Step 4: a custom PDF
Because in this case we are allowed to archive the post-print version, I am allowed to copy/paste the content from the publisher PDF. I can just create a new Word/LibreOffice document with that content, removing the publisher layout and publisher content, and make a new PDF of that. A decent PDF reader allows you to copy/paste large amounts of content in one go, and Linux/Win10 users can use pdfimages to extract the images from the PDF for reuse.

Step 5: why stick with the PDF?
But why would we stick with a PDF? Why not use something more machine readable? Something where that support syntax highlighting, downloading of table content as CSV, etc? And that made me think of my recent experiments with Markdown.

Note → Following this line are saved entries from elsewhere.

/-- Everything a write of `v` at `idx` can do. -/
inductive WriteEffect (s : State) (idx : PortIdx) (v : Word) : Prop
  | ignored (h : memWrite s idx v = s)
  | busy (hbusy : s.status.busy = true) (h : memWrite s idx v = ignoreWrite s)
  | ctrl (hidx : idx = ctrlIdx) (h : memWrite s idx v = writeCtrl v s)
  | status (hidx : idx = statusIdx) (h : memWrite s idx v = { s with status := s.status.writeOneToClear v })
  | cmd (hidx : idx = cmdIdx) (hidle : s.status.busy = false) (h : memWrite s idx v = acceptCmd v s)
  | operand (X : BigReg) (hidle : s.status.busy = false) (x : Nat) (h : memWrite s idx v = X.set x s)

theorem writeEffect_whenIdle {idx : PortIdx} {v : Word} {effect : State → State} (h : memWrite s idx v = whenIdle s effect)
    (heffect : s.status.busy = false → memWrite s idx v = effect s → WriteEffect s idx v) : WriteEffect s idx v := by
  cases hb : s.status.busy with
  | true => exact .busy hb (h.trans (whenIdle_busy hb effect))
  | false => exact heffect hb (h.trans (whenIdle_idle hb effect))

theorem memWrite_effect (s : State) (idx : PortIdx) (v : Word) : WriteEffect s idx v := by
  cases hmap : portMap s.nw idx with
  | ctrl => exact .ctrl (portMap_eq_ctrl hmap) (by simp only [memWrite, hmap])
  | status => exact .status (portMap_eq_status hmap) (by simp only [memWrite, hmap])
  | cmd => exact writeEffect_whenIdle (by simp only [memWrite, hmap]) (.cmd (portMap_eq_cmd hmap))
  | aWord t => exact writeEffect_whenIdle (memWrite_operand v .a hmap) fun hidle h => .operand .a hidle _ h
  | eWord t => exact writeEffect_whenIdle (memWrite_operand v .e hmap) fun hidle h => .operand .e hidle _ h
  | mWord t => exact writeEffect_whenIdle (memWrite_operand v .m hmap) fun hidle h => .operand .m hidle _ h
  | _ => exact .ignored (by simp only [memWrite, hmap])

end

/-! ### One word of an operand register (R221) -/

section
variable {s : State} {X : BigReg} {t : Nat}

@[simp] theorem BigReg.get_set (X : BigReg) (v : Nat) (s : State) : X.get (X.set v s) = v := by cases X <;> rfl
@[simp] theorem BigReg.set_nw (X : BigReg) (v : Nat) (s : State) : (X.set v s).nw = s.nw := by cases X <;> rfl
@[simp] theorem BigReg.set_status (X : BigReg) (v : Nat) (s : State) : (X.set v s).status = s.status := by cases X <;> rfl
@[simp] theorem BigReg.set_phase (X : BigReg) (v : Nat) (s : State) : (X.set v s).phase = s.phase := by cases X <;> rfl
@[simp] theorem BigReg.set_rngReq (X : BigReg) (v : Nat) (s : State) : (X.set v s).rngReq = s.rngReq := by cases X <;> rfl

/-- Outside the window of a register its contents are not read. -/
theorem memRead_set_outside {idx : PortIdx} (v : Nat) (h : ∀ u, portMap s.nw idx ≠ X.word u) :
    memRead (X.set v s) idx = memRead s idx := by
  cases X with
  | a =>
    cases hmap : portMap s.nw idx with
    | aWord u => exact absurd hmap (h u)
    | _ => simp only [memRead, BigReg.set, hmap]
  | e =>
    cases hmap : portMap s.nw idx with
    | eWord u => exact absurd hmap (h u)
    | _ => simp only [memRead, BigReg.set, hmap]
  | m =>
    cases hmap : portMap s.nw idx with
    | mWord u => exact absurd hmap (h u)
    | _ => simp only [memRead, BigReg.set, hmap]

/-- Replacing word `t` of a register changes what is read at the index of that word only. -/
theorem memRead_set_setWord_other (hw : s.WidthOk) {idx : PortIdx} (v : Word) (hidx : idx ≠ BitVec.ofNat 10 (X.base + t)) :
    memRead (X.set (setWord (X.get s) t v) s) idx = memRead s idx := by
  by_cases hin : ∃ u, portMap s.nw idx = X.word u
  case neg => exact memRead_set_outside _ (not_exists.1 hin)
  case pos =>
    obtain ⟨u, hmap⟩ := hin
    obtain ⟨hlo, hhi⟩ := portMap_eq_word X hmap
    obtain ⟨w, hlt, rfl⟩ : ∃ w < s.nw, idx = BitVec.ofNat 10 (X.base + w) :=
      ⟨idx.toNat - X.base, by omega, by rw [Nat.add_sub_cancel' hlo, BitVec.ofNat_toNat, BitVec.setWidth_eq]⟩
    have hne : w ≠ t := by rintro rfl; exact hidx rfl
    rw [memRead_operand (by rwa [State.WidthOk, BigReg.set_nw]) X (by rwa [BigReg.set_nw]), BigReg.get_set,
      getWord_setWord_other _ _ hne, memRead_operand hw X hlt]

theorem memRead_set_setWord_same (hw : s.WidthOk) (v : Word) (ht : t < s.nw) :
    memRead (X.set (setWord (X.get s) t v) s) (BitVec.ofNat 10 (X.base + t)) = v := by
  rw [memRead_operand (by rwa [State.WidthOk, BigReg.set_nw]) X (by rwa [BigReg.set_nw]), BigReg.get_set,
    getWord_setWord_same]

/-- The index of word `t` is the port's word `t` of the register. -/
theorem portMap_wordIdx (hw : s.WidthOk) (X : BigReg) (ht : t < s.nw) :
    portMap s.nw (BitVec.ofNat 10 (X.base + t)) = X.word t := by
  have hnw := hw.2
  have hidx := toNat_wordIdx (b := X.base) (t := t) (by have := X.base_le; omega)
  rw [portMap_operand hnw X (by omega) (by omega), hidx, Nat.add_sub_cancel_left]

theorem memWrite_wordIdx_busy (hw : s.WidthOk) (hbusy : s.status.busy = true) (v : Word) (ht : t < s.nw) :
    memWrite s (BitVec.ofNat 10 (X.base + t)) v = ignoreWrite s :=
  (memWrite_operand v X (portMap_wordIdx hw X ht)).trans (whenIdle_busy hbusy _)

theorem memWrite_wordIdx_idle (hw : s.WidthOk) (hidle : s.status.busy = false) (v : Word) (ht : t < s.nw) :
    memWrite s (BitVec.ofNat 10 (X.base + t)) v = X.set (setWord (X.get s) t v) s :=
  (memWrite_operand v X (portMap_wordIdx hw X ht)).trans (whenIdle_idle hidle _)

/-- A step that writes a word of an operand register while idle. -/
theorem step_write_operand {v : Word} {rest : List Event} (hw : s.WidthOk) (hidle : s.status.busy = false) (ht : t < s.nw)
    (hev : s.events = .write (BitVec.ofNat 10 (X.base + t)) v :: rest) :
    step s = .next (X.set (setWord (X.get s) t v) { s with events := rest }) := by
  rw [step_write hev (memWrite_wordIdx_idle (s := { s with events := rest }) hw hidle v ht)]
  cases X <;> rfl

end

/-- Settles O10: the write is dropped while busy, and while idle it replaces one word of one register (R221). -/
theorem operandWrite : Obligations.OperandWrite := by
  intro s X t v rest hw ht hev
  refine ⟨fun hbusy => ?busy, fun hidle => ?idle⟩
  case busy => exact step_write hev (memWrite_wordIdx_busy (s := { s with events := rest }) hw hbusy v ht)
  case idle =>
    have hget : X.get { s with events := rest } = X.get s := by cases X <;> rfl
    refine ⟨_, step_write_operand hw hidle ht hev, ?_, fun idx hne => ?_, ?_⟩
    · rw [← hget]
      exact memRead_set_setWord_same (s := { s with events := rest }) hw v ht
    · rw [← hget]
      exact memRead_set_setWord_other (s := { s with events := rest }) hw v hne
    · cases X <;> rfl

/-! ### Loading and reading a whole register (R100, R227) -/

/-- A register that held `old` after the first `t` writes of `LDBIG X, v`. -/
def loaded (v old t : Nat) : Nat := v % 2 ^ (32 * t) + 2 ^ (32 * t) * (old / 2 ^ (32 * t))

theorem loaded_zero (v old : Nat) : loaded v old 0 = old := by simp [loaded, Nat.mod_one]

theorem loaded_full {v old n : Nat} (hv : v < 2 ^ (32 * n)) (hold : old < 2 ^ (32 * n)) : loaded v old n = v := by
  rw [loaded, Nat.mod_eq_of_lt hv, Nat.div_eq_of_lt hold, Nat.mul_zero, Nat.add_zero]

/-- The write of word `t` loads 32 more bits. -/
theorem setWord_loaded (v old t : Nat) : setWord (loaded v old t) t (getWord v t) = loaded v old (t + 1) := by
  have hP : 0 < 2 ^ (32 * t) := Nat.two_pow_pos _
  have hpow : 2 ^ (32 * (t + 1)) = 2 ^ (32 * t) * 2 ^ 32 := two_pow_split (by omega)
  have hlow : loaded v old t % 2 ^ (32 * t) = v % 2 ^ (32 * t) := by
    rw [loaded, Nat.add_mul_mod_self_left, Nat.mod_mod]
  have hhigh : loaded v old t / (2 ^ (32 * t) * 2 ^ 32) = old / (2 ^ (32 * t) * 2 ^ 32) := by
    rw [loaded, ← Nat.div_div_eq_div_mul, Nat.add_mul_div_left _ _ hP, Nat.div_eq_of_lt (Nat.mod_lt _ hP), Nat.zero_add,
      Nat.div_div_eq_div_mul]
  rw [setWord, hlow, toNat_getWord, hpow, hhigh, loaded, hpow, Nat.mod_mul]
  ring

theorem run_succ_of_step {s u : State} (n : Nat) (h : step s = .next u) : core.run (n + 1) s = core.run n u := by
  have hcore : core.step s = .next u := h
  simp only [Host.Core.run, hcore]

/-- The last `k` writes of `LDBIG X, v`, from word `t` on. -/
theorem run_ldbig (X : BigReg) (v old : Nat) (rest : List Event) (k t : Nat) (s : State) (hw : s.WidthOk)
    (hidle : s.status.busy = false) (hk : t + k ≤ s.nw) (hget : X.get s = loaded v old t)
    (hev : s.events =
      (List.range' t k).map (fun t => Event.write (BitVec.ofNat 10 (X.base + t)) (getWord v t)) ++ rest) :
    core.run k s = .next (X.set (loaded v old (t + k)) { s with events := rest }) := by
  induction k generalizing t s with
  | zero =>
    show Host.Outcome.next s = _
    rw [Nat.add_zero, ← hget, show rest = s.events from hev.symm]
    cases X <;> rfl
  | succ k ih =>
    rw [List.range'_succ, List.map_cons, List.cons_append] at hev
    rw [run_succ_of_step k (step_write_operand hw hidle (by omega) hev), hget, setWord_loaded, ih (t + 1)]
    · rw [Nat.add_assoc, Nat.add_comm 1]
      cases X <;> rfl
    · rwa [State.WidthOk, BigReg.set_nw]
    · rwa [BigReg.set_status]
    · rw [BigReg.set_nw]
      show t + 1 + k ≤ s.nw
      omega
    · rw [BigReg.get_set]
    · cases X <;> rfl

So, I started of with making a Markdown version of the second CDK paper.

In this process, I:

  1. removed hyphenation used to fit words/sentences nicely in PDF columns;
  2. wrapped the code sections for syntax highlighting
  3. recovered the images with pdfimages;
  4. converted the table content to CSV (and used Markdown Tables Generator to create Markdown content) and added "Download as CSV" links to the table captions;
  5. made the URLs clickable; and,
  6. added ORCID icons for the authors (where known).
Preview of the self-archived post-print of the second CDK article.
Step 6: tweet the free Green Open Access link
Of course, if no one knows about your effort, they cannot find your self-archived version. In due time, Google Scholar may pick it up, but I am not sure yet. Maybe (Bio) will help, but that is something I have yet to explore.

It's important to include the DOI URL in that link, so that the self-archived version will be linked to from services like

Next steps: get Unpaywall to know about your self-archived version
This is something I am actively exploring. When I know the steps to achieve this, I will report on that in this blog.